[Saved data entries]
'''

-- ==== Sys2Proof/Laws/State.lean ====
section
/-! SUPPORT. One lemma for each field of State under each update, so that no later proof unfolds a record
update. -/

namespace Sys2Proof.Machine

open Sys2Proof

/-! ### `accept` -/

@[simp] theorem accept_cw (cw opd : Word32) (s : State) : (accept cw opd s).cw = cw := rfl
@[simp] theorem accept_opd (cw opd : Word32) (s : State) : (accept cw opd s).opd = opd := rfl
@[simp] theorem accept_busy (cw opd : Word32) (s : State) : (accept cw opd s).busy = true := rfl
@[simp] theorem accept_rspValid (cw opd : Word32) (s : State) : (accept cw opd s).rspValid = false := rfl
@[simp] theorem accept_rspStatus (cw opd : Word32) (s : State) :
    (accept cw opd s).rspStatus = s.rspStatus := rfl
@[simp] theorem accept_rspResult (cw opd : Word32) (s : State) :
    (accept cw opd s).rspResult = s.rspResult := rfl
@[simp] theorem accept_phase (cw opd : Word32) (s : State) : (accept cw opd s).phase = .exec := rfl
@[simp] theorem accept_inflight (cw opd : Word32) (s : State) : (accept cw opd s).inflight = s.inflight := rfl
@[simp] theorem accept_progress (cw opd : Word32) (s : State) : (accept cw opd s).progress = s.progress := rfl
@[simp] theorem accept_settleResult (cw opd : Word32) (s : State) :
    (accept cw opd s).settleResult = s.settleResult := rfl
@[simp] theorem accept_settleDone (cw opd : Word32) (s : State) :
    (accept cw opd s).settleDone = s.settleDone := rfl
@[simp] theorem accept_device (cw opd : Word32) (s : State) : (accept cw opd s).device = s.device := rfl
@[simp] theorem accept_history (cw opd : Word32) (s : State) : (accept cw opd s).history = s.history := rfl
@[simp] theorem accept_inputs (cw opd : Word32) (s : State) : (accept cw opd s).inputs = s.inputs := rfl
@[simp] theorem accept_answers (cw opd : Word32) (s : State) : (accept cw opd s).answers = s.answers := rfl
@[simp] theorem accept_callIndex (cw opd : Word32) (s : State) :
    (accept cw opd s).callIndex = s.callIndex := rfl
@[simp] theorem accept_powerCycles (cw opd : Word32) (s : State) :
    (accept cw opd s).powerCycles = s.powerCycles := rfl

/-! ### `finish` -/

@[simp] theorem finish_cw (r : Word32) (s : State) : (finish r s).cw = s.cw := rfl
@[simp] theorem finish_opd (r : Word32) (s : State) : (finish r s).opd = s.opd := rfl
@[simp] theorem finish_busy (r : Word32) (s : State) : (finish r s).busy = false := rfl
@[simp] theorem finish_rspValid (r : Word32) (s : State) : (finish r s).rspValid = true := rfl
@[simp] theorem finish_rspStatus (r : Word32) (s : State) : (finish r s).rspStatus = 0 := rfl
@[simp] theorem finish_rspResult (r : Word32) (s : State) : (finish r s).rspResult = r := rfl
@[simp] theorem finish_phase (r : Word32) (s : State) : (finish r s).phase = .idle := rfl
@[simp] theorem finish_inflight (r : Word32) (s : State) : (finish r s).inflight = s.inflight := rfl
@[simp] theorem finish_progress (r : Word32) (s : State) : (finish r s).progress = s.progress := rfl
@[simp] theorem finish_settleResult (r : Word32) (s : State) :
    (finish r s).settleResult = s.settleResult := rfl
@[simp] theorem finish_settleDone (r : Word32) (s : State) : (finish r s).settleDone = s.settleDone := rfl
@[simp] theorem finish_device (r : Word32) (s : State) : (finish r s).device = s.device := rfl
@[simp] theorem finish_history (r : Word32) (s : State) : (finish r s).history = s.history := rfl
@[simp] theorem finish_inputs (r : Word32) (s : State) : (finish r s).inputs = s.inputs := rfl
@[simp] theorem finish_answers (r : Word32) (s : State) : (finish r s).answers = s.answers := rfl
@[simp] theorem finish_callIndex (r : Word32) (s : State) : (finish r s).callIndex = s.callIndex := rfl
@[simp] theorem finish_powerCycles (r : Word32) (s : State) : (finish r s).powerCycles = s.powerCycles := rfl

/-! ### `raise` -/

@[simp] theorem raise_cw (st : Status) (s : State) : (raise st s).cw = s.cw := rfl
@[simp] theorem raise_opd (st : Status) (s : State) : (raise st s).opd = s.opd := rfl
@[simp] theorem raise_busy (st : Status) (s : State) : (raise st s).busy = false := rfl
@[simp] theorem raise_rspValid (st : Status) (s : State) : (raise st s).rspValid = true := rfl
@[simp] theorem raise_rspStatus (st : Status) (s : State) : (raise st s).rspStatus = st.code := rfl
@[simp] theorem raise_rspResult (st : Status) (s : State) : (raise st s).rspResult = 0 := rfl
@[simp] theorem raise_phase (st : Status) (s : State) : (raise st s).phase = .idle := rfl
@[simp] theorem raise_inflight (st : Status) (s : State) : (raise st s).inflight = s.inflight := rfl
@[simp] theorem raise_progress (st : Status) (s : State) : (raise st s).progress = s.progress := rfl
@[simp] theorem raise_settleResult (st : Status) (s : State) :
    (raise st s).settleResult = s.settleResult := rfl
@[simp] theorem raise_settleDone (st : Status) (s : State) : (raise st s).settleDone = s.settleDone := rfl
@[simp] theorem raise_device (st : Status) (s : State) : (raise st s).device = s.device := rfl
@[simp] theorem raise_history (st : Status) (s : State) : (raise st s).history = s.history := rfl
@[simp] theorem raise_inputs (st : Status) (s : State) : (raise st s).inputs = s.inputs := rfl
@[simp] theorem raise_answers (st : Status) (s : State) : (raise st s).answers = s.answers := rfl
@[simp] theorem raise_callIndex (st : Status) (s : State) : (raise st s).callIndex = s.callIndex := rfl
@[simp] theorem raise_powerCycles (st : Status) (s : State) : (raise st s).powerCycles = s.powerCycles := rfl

'''

THE PROBLEM:
Send back, unchanged, every line of the records from the one with "(raise st s).settleResult" through the last.

REPLY:
    (raise st s).settleResult = s.settleResult := rfl
@[simp] theorem raise_settleDone (st : Status) (s : State) : (raise st s).settleDone = s.settleDone := rfl
@[simp] theorem raise_device (st : Status) (s : State) : (raise st s).device = s.device := rfl
@[simp] theorem raise_history (st : Status) (s : State) : (raise st s).history = s.history := rfl
@[simp] theorem raise_inputs (st : Status) (s : State) : (raise st s).inputs = s.inputs := rfl
@[simp] theorem raise_answers (st : Status) (s : State) : (raise st s).answers = s.answers := rfl
@[simp] theorem raise_callIndex (st : Status) (s : State) : (raise st s).callIndex = s.callIndex := rfl
@[simp] theorem raise_powerCycles (st : Status) (s : State) : (raise st s).powerCycles = s.powerCycles := rfl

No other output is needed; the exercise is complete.